:: Exercise goal ::
From the entries that follow, extract each line holding the string "resetAt".

:: Exercise input ::
((
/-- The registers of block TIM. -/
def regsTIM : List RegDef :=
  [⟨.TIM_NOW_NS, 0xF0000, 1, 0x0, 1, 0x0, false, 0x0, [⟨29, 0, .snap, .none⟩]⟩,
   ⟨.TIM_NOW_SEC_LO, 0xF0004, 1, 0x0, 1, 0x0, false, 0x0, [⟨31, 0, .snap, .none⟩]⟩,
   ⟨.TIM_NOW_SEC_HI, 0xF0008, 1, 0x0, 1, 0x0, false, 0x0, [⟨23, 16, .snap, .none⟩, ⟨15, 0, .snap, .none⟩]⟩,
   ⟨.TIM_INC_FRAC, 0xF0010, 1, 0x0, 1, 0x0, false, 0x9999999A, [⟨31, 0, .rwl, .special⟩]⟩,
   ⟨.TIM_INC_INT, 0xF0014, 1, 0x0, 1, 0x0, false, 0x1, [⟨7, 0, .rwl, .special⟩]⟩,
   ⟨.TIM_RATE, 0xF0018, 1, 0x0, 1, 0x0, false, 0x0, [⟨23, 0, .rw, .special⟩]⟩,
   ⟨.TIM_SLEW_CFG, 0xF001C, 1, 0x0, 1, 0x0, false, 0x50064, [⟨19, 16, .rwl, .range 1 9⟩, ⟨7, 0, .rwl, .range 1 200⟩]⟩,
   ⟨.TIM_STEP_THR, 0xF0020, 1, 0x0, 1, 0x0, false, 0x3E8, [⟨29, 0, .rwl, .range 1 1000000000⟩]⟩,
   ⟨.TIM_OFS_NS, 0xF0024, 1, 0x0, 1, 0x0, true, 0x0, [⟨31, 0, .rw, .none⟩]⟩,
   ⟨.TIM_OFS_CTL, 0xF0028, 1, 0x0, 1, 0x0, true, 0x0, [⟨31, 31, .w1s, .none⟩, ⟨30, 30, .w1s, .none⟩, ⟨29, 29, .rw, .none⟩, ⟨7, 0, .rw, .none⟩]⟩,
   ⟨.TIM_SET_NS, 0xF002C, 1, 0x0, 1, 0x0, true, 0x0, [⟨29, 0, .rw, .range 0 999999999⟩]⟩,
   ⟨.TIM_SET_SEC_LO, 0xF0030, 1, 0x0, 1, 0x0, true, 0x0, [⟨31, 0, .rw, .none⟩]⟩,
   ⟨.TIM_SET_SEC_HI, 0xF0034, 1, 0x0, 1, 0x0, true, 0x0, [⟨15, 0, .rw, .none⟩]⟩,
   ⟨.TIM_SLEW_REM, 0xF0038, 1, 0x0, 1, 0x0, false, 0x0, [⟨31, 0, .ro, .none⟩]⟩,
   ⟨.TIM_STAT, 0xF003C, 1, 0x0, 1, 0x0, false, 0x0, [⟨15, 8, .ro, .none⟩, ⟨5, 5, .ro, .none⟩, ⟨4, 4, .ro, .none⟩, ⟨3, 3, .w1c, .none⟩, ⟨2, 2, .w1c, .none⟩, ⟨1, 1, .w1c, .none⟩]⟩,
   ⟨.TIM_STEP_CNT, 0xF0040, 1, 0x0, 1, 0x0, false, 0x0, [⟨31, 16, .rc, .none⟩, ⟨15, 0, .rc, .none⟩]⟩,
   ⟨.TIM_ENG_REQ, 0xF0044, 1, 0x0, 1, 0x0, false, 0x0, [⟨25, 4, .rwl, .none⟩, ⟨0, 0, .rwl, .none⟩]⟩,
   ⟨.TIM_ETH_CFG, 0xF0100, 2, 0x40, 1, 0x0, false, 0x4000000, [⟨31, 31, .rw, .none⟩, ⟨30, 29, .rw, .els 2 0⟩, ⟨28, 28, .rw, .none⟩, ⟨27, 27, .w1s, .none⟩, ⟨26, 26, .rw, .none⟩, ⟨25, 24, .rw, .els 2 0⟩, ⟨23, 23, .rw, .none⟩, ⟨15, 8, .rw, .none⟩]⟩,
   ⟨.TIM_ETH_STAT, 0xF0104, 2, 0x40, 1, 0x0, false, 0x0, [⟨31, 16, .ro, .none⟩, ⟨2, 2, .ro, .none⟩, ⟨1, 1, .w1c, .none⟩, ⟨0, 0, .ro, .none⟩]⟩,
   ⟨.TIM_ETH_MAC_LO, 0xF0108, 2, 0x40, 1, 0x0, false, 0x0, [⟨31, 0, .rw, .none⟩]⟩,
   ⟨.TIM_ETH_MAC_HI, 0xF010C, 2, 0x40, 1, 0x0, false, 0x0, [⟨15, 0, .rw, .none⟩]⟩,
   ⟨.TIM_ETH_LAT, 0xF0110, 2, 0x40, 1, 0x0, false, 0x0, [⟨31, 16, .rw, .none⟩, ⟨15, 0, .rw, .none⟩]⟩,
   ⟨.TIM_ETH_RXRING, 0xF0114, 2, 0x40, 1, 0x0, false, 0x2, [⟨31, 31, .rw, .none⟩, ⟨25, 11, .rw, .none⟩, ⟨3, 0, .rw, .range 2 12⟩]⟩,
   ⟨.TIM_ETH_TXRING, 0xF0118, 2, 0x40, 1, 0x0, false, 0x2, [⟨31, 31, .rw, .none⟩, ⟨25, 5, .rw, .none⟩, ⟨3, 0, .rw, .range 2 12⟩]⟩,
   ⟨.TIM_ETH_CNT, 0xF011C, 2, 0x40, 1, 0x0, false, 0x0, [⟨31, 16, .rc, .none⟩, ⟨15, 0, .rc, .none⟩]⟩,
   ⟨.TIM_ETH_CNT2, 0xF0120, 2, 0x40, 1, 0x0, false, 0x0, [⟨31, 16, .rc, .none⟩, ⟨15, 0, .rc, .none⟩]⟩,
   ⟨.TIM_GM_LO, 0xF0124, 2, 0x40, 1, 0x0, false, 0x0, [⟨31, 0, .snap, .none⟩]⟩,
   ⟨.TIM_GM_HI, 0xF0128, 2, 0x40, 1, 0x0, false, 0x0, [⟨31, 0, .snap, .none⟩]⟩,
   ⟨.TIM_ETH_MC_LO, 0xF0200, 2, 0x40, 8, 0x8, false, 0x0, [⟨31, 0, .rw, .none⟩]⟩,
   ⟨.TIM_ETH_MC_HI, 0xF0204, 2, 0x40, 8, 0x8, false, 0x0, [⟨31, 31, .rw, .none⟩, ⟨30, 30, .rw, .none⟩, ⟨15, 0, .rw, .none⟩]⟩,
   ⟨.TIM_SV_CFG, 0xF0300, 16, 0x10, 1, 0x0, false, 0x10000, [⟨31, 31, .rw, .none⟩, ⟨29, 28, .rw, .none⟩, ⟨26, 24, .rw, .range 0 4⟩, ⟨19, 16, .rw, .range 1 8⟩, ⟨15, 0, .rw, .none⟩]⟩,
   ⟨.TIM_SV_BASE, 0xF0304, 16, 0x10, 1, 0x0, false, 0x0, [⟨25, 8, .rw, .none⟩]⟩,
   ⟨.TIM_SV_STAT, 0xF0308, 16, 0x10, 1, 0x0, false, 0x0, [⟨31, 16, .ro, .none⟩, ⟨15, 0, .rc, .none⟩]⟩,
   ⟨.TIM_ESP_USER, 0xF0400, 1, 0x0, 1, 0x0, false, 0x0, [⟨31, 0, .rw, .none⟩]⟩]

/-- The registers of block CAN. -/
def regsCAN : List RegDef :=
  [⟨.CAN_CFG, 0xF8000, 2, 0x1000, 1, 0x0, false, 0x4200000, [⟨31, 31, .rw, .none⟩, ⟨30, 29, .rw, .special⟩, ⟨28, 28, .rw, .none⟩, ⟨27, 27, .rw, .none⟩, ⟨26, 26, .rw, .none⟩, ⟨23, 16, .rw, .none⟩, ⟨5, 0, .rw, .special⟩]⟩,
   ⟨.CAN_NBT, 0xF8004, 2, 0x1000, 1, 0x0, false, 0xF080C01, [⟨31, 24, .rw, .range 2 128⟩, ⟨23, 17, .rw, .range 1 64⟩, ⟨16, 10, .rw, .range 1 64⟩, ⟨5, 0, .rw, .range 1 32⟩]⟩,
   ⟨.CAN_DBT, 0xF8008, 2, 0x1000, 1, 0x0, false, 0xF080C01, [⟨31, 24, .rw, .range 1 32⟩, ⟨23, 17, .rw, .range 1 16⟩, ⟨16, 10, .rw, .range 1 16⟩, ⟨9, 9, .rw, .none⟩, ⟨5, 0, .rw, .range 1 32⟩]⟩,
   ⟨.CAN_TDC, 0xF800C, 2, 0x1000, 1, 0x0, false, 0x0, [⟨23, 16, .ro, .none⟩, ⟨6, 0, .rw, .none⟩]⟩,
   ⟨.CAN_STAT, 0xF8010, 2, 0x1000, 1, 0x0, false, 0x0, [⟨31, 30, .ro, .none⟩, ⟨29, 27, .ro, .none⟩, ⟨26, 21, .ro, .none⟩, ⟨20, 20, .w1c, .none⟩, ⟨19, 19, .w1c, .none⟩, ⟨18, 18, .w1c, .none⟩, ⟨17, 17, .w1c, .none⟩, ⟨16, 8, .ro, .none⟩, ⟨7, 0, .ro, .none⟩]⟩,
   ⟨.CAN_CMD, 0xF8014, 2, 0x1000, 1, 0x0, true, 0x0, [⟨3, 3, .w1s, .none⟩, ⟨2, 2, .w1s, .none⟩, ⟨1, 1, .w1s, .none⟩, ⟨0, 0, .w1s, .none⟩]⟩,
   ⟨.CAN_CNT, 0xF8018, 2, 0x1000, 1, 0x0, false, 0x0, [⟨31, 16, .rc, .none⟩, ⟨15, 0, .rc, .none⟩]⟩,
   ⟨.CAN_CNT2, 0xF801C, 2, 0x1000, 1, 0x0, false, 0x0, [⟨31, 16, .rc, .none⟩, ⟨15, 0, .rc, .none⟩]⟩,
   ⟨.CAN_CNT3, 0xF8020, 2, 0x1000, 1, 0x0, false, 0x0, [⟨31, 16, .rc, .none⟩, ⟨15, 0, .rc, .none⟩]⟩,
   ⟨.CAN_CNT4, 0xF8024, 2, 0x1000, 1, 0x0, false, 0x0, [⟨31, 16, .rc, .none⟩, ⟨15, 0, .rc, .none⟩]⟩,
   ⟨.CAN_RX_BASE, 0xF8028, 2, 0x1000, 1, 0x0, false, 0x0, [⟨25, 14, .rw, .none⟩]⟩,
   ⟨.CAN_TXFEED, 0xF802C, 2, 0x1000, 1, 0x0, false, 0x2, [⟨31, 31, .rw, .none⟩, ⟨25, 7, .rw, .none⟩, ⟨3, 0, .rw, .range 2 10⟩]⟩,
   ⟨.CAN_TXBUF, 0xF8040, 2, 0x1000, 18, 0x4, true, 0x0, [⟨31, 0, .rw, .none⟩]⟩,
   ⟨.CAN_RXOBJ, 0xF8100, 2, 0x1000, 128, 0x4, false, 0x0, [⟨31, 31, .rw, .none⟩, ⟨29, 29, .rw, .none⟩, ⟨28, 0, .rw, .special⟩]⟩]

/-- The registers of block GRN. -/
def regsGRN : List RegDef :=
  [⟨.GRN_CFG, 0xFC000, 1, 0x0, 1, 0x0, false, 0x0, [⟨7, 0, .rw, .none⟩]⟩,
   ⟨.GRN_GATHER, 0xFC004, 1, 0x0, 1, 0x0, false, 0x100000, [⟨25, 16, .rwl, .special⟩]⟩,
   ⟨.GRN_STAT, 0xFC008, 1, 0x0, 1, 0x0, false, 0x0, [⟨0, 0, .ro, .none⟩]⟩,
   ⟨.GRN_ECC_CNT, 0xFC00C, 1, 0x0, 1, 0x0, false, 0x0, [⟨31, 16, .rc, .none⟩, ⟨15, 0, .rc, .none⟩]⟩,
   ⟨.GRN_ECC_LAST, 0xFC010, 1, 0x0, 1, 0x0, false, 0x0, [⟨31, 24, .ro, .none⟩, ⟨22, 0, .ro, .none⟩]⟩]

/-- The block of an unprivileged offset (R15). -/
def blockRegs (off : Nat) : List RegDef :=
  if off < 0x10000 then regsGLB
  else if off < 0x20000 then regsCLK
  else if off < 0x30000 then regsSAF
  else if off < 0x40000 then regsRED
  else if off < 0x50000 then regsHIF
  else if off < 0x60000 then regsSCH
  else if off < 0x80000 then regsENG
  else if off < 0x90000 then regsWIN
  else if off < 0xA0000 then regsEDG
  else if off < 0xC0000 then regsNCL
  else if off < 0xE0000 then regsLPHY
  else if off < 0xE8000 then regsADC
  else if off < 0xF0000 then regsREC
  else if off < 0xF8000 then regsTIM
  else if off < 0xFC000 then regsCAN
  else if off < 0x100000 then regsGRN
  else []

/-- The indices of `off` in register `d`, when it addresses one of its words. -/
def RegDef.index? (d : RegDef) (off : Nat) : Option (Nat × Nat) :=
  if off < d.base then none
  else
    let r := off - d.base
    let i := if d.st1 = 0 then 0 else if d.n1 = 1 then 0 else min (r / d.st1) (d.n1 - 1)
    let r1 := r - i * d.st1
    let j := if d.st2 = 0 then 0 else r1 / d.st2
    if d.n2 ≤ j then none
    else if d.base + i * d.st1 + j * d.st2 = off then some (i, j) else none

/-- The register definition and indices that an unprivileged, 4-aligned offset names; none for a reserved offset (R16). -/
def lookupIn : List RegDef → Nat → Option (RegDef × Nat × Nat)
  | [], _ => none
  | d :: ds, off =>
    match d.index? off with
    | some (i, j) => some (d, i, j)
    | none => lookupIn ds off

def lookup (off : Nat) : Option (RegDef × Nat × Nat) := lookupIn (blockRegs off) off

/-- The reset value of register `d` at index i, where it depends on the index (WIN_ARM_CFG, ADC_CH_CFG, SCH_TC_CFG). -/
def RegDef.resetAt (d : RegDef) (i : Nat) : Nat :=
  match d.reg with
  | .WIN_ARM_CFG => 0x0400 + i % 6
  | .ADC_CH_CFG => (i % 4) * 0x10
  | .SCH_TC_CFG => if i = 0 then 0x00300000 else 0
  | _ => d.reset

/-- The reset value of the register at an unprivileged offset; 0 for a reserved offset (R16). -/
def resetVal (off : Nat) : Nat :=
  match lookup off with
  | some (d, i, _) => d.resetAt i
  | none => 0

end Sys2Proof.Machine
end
))
:: Expected answer ::
def RegDef.resetAt (d : RegDef) (i : Nat) : Nat :=
  | some (d, i, _) => d.resetAt i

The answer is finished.